# Your instructions
The line with "operations, BUDGET and", the line with "exec (.regionInvalidate p)", and all lines between them in the material below: return these exactly, and no others.

****************************************

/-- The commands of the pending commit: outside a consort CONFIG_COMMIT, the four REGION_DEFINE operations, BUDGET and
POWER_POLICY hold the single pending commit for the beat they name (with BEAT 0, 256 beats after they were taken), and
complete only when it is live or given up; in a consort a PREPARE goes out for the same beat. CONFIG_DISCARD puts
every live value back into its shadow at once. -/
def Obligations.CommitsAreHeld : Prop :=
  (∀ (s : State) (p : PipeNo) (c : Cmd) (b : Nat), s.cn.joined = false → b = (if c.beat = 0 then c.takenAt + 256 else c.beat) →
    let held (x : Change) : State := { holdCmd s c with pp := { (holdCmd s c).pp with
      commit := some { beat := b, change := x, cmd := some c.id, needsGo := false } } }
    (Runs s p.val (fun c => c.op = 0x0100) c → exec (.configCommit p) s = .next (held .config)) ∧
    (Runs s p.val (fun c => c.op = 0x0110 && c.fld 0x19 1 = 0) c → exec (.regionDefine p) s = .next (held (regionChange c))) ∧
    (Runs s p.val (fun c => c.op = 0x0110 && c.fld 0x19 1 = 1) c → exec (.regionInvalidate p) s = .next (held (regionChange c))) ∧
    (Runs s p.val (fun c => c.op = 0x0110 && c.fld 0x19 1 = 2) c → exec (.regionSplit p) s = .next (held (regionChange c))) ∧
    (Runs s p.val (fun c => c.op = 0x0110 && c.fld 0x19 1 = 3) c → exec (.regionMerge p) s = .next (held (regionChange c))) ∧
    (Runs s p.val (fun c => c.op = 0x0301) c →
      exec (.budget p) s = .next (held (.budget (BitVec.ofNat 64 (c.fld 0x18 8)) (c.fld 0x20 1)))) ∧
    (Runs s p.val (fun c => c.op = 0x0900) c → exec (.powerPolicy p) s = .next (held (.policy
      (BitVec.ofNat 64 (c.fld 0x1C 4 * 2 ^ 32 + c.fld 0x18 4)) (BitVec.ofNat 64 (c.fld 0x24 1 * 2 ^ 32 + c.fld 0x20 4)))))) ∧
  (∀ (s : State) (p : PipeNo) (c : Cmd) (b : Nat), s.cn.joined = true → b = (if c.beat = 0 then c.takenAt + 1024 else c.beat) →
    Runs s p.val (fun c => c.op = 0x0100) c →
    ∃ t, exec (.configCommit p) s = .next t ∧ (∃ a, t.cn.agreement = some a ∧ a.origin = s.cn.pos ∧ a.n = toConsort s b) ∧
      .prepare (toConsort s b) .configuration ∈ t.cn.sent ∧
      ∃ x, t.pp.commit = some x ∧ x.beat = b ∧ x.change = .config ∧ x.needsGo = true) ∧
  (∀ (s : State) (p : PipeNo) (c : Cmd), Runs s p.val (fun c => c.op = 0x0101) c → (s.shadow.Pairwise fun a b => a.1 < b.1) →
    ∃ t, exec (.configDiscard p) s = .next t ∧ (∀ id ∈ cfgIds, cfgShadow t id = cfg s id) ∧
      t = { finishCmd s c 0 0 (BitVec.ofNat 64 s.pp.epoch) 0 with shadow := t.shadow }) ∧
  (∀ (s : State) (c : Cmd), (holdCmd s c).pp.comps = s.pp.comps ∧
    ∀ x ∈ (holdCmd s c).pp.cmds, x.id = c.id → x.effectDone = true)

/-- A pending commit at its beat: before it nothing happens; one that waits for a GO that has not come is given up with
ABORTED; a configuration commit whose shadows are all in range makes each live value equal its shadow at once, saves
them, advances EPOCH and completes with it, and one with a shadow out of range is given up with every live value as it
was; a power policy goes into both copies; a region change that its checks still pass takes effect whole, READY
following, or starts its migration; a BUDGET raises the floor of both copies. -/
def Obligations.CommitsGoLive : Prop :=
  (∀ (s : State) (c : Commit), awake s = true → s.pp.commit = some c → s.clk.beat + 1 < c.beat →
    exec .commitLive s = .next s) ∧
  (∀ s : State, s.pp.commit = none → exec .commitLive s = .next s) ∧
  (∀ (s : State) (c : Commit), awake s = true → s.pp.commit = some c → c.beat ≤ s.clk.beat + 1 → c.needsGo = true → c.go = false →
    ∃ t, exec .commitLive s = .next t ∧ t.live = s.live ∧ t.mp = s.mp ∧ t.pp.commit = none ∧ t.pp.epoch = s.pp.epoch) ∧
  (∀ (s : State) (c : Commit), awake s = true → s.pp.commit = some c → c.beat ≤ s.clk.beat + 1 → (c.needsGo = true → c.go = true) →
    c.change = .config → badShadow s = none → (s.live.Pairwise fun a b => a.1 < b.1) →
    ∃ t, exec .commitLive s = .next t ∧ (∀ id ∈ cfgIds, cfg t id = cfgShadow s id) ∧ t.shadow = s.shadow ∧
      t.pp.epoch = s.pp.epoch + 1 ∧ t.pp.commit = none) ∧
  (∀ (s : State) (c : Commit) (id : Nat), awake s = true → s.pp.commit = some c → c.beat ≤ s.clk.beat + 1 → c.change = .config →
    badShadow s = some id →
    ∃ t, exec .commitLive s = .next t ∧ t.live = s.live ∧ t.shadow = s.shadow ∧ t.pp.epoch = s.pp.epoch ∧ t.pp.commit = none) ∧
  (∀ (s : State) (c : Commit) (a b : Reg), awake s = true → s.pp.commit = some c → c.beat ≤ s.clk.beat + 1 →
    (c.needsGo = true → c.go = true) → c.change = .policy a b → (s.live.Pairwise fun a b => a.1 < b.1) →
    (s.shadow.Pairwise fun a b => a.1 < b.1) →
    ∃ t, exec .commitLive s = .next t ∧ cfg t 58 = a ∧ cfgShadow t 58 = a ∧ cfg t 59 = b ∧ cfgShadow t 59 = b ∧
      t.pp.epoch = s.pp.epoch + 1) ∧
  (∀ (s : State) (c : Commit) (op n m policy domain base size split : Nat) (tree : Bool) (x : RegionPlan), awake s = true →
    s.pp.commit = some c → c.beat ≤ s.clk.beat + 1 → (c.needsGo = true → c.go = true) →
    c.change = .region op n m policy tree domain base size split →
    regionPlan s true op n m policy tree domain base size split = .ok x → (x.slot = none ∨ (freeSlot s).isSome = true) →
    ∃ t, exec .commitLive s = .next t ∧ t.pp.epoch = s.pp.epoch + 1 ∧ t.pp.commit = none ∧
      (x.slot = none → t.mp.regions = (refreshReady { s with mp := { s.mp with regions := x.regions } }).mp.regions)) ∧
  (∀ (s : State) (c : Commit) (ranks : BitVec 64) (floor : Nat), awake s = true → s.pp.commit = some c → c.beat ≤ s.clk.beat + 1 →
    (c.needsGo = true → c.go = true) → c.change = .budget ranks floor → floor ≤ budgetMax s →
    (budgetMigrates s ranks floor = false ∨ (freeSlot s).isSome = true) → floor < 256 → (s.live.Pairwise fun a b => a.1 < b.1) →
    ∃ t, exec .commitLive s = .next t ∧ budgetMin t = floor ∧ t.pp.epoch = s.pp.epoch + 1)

****************************************

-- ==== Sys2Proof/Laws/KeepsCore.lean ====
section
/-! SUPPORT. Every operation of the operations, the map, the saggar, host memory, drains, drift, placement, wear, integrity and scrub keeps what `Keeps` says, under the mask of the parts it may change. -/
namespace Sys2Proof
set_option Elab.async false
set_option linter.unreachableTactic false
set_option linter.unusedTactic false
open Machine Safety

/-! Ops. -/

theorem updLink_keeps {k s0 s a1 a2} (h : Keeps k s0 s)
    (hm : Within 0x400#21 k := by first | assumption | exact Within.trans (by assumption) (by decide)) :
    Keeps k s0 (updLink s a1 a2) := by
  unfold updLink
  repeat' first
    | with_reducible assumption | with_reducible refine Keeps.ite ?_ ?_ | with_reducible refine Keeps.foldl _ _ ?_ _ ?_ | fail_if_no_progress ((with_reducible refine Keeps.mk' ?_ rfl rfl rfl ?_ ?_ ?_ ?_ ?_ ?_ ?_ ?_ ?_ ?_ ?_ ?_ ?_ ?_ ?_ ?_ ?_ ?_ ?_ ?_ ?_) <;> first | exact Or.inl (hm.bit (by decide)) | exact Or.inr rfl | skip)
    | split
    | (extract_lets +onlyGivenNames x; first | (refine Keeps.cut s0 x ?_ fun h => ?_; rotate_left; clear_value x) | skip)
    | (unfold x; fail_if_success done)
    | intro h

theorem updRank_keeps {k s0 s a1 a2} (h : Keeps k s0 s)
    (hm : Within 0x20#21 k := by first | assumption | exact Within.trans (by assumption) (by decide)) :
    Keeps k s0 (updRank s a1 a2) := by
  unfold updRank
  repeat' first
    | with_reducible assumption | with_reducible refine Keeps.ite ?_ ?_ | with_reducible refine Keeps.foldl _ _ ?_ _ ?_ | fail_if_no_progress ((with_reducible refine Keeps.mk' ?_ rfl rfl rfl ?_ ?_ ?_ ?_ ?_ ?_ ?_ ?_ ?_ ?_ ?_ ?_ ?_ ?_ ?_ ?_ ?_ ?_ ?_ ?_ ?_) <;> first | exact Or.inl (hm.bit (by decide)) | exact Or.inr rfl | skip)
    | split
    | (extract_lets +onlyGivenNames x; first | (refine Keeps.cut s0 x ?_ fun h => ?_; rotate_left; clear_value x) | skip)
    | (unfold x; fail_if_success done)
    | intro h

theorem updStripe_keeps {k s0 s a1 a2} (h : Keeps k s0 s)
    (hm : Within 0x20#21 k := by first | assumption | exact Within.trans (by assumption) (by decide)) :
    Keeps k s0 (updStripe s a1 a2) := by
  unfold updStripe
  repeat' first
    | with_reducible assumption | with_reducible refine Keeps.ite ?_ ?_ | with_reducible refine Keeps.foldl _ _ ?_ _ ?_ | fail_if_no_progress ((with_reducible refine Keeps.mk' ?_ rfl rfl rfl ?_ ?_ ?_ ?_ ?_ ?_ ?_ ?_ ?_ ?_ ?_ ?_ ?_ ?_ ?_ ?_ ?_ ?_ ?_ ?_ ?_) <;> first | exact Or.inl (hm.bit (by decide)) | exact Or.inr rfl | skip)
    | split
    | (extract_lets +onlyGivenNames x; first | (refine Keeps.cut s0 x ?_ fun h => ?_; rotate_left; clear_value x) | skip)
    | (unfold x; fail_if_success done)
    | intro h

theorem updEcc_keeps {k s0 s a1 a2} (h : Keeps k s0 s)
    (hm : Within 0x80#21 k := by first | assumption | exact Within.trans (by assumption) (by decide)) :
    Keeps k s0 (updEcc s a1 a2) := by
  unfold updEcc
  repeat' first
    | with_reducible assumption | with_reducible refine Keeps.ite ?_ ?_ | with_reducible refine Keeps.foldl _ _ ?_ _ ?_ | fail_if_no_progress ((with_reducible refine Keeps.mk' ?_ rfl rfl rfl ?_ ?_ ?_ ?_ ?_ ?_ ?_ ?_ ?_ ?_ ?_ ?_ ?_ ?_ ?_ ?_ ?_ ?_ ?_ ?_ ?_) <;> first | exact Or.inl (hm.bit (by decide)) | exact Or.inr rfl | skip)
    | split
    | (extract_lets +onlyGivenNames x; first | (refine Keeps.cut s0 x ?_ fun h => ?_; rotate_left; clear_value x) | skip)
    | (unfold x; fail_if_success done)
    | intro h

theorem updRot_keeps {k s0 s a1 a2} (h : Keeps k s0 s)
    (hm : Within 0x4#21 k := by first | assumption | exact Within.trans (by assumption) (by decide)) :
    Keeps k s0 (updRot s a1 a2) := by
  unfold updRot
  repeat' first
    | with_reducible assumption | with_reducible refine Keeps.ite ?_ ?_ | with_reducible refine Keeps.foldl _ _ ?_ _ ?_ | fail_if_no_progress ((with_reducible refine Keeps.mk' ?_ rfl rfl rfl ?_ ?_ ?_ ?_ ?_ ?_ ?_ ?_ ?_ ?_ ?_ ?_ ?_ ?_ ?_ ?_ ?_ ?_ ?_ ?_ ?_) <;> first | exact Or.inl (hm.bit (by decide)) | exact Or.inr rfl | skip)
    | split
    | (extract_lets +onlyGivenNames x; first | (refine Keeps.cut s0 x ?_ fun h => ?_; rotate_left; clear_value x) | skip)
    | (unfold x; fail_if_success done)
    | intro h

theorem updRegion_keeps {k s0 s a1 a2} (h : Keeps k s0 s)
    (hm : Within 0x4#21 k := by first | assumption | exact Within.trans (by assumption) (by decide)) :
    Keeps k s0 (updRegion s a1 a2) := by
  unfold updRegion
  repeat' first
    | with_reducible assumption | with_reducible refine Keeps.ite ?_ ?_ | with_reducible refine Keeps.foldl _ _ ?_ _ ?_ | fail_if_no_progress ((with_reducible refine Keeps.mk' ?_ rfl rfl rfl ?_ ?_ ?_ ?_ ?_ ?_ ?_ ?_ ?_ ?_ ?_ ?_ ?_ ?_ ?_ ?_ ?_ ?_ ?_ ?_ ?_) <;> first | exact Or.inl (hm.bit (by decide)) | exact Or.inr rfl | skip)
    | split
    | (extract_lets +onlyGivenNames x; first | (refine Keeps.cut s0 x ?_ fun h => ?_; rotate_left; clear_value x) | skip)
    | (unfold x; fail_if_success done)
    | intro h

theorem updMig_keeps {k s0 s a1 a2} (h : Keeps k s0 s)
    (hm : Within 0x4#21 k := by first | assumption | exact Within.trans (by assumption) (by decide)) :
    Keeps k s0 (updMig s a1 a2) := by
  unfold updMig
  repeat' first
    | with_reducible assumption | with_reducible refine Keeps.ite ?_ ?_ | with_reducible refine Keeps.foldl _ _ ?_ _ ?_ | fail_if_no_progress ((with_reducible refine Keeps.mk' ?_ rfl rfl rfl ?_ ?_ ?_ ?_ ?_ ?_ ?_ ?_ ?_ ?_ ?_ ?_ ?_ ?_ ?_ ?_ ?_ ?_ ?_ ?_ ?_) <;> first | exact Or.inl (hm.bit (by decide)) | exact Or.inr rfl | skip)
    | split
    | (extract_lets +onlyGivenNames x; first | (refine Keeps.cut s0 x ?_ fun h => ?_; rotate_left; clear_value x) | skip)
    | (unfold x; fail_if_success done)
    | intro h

****************************************

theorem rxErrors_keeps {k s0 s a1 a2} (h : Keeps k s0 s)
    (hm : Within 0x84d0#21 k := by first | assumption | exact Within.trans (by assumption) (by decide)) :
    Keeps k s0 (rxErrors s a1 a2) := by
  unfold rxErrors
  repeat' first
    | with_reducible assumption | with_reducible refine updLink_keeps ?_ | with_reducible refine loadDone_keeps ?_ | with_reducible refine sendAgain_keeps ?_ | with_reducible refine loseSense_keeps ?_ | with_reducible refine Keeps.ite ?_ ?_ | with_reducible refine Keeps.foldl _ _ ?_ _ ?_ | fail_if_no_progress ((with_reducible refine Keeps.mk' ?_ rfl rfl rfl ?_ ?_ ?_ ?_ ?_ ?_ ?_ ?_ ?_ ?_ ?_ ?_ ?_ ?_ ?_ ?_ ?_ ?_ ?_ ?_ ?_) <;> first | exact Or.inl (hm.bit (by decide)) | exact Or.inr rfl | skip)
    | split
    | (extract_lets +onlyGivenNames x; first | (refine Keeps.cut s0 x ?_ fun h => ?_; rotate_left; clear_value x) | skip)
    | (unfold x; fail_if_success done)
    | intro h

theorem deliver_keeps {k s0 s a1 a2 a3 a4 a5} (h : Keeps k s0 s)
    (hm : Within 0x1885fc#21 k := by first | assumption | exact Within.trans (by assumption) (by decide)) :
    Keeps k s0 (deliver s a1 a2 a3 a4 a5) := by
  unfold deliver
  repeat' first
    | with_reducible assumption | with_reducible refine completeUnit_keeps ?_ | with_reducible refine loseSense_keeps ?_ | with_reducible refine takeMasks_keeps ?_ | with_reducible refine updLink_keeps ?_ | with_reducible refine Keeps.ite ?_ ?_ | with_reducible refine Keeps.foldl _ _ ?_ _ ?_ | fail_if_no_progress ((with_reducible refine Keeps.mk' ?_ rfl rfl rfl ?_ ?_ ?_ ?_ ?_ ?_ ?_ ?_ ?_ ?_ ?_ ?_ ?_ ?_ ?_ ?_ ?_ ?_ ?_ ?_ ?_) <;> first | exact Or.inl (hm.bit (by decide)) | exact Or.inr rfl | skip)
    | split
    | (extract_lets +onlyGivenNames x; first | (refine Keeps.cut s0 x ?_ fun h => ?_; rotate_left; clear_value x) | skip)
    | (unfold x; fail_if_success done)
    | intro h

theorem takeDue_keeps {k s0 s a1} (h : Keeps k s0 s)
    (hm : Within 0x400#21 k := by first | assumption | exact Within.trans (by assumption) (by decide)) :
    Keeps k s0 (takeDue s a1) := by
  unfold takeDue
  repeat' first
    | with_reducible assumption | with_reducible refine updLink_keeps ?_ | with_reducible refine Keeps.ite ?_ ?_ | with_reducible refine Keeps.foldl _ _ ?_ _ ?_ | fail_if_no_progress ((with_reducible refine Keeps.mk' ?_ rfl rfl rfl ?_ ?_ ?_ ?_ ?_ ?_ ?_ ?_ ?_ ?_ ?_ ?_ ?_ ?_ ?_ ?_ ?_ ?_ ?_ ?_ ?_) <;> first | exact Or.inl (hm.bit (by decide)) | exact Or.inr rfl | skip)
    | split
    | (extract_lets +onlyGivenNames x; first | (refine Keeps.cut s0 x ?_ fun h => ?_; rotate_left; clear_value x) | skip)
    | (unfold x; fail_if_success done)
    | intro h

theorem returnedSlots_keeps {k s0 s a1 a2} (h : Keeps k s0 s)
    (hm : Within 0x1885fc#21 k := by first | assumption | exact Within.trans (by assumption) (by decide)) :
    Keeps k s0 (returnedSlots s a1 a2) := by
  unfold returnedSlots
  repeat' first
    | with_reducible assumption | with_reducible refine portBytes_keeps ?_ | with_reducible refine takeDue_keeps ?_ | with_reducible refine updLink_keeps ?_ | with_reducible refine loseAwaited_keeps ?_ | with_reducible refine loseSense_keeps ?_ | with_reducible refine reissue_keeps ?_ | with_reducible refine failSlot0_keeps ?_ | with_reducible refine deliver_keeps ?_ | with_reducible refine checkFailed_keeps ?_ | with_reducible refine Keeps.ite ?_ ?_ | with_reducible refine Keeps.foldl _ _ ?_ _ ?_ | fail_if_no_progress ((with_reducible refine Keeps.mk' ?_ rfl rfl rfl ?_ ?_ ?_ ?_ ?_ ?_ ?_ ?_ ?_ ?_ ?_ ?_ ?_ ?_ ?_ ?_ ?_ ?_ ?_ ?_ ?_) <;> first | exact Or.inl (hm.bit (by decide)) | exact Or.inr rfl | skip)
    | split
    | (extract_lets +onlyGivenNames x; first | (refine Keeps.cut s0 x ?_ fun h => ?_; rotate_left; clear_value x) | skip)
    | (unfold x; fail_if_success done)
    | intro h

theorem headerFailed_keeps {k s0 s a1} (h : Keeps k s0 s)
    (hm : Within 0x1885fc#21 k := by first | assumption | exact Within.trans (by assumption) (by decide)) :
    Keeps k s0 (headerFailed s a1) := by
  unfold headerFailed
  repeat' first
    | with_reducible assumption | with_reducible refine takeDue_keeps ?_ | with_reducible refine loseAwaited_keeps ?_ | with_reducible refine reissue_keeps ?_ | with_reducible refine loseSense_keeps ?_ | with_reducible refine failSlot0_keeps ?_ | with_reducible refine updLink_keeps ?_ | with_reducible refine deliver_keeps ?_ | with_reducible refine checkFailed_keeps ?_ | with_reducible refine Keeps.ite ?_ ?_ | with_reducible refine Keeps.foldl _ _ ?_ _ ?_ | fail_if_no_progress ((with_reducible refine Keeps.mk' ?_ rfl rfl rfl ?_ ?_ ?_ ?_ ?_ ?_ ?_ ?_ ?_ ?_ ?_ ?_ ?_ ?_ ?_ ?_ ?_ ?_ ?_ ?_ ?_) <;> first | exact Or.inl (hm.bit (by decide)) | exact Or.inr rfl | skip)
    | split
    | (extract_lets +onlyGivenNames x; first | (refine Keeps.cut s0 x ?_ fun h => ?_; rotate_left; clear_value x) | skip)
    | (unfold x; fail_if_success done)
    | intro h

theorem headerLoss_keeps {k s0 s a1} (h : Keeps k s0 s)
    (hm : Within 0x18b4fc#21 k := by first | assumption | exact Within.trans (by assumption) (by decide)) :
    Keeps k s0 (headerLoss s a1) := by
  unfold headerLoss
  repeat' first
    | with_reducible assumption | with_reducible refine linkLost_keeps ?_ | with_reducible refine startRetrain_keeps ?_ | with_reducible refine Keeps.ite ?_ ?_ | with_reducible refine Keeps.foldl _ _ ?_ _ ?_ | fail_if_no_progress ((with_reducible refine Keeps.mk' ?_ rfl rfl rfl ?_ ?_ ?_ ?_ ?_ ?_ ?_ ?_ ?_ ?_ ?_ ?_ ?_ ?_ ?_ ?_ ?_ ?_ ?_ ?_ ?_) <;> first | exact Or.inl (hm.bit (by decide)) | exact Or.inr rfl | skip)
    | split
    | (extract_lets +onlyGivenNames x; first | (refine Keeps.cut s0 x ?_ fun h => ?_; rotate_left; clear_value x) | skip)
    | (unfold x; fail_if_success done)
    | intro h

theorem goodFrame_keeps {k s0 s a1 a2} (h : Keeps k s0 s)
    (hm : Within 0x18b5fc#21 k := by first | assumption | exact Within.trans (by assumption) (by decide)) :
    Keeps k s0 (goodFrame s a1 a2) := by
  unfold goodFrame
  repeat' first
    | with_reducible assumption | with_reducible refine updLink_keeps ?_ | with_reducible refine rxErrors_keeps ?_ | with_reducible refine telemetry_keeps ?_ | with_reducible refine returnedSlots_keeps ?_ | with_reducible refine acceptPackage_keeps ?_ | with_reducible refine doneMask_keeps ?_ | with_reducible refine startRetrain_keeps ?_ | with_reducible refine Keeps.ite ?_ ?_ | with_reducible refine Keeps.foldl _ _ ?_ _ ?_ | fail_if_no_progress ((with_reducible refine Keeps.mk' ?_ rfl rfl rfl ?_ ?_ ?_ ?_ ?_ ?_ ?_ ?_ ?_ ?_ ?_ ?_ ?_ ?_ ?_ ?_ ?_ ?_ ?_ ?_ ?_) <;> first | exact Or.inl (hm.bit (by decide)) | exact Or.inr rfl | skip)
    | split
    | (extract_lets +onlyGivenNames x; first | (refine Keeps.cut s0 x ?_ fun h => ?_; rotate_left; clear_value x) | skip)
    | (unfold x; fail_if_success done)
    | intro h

****************************************

# Result of this exercise
/-- The commands of the pending commit: outside a consort CONFIG_COMMIT, the four REGION_DEFINE operations, BUDGET and
POWER_POLICY hold the single pending commit for the beat they name (with BEAT 0, 256 beats after they were taken), and
complete only when it is live or given up; in a consort a PREPARE goes out for the same beat. CONFIG_DISCARD puts
every live value back into its shadow at once. -/
def Obligations.CommitsAreHeld : Prop :=
  (∀ (s : State) (p : PipeNo) (c : Cmd) (b : Nat), s.cn.joined = false → b = (if c.beat = 0 then c.takenAt + 256 else c.beat) →
    let held (x : Change) : State := { holdCmd s c with pp := { (holdCmd s c).pp with
      commit := some { beat := b, change := x, cmd := some c.id, needsGo := false } } }
    (Runs s p.val (fun c => c.op = 0x0100) c → exec (.configCommit p) s = .next (held .config)) ∧
    (Runs s p.val (fun c => c.op = 0x0110 && c.fld 0x19 1 = 0) c → exec (.regionDefine p) s = .next (held (regionChange c))) ∧
    (Runs s p.val (fun c => c.op = 0x0110 && c.fld 0x19 1 = 1) c → exec (.regionInvalidate p) s = .next (held (regionChange c))) ∧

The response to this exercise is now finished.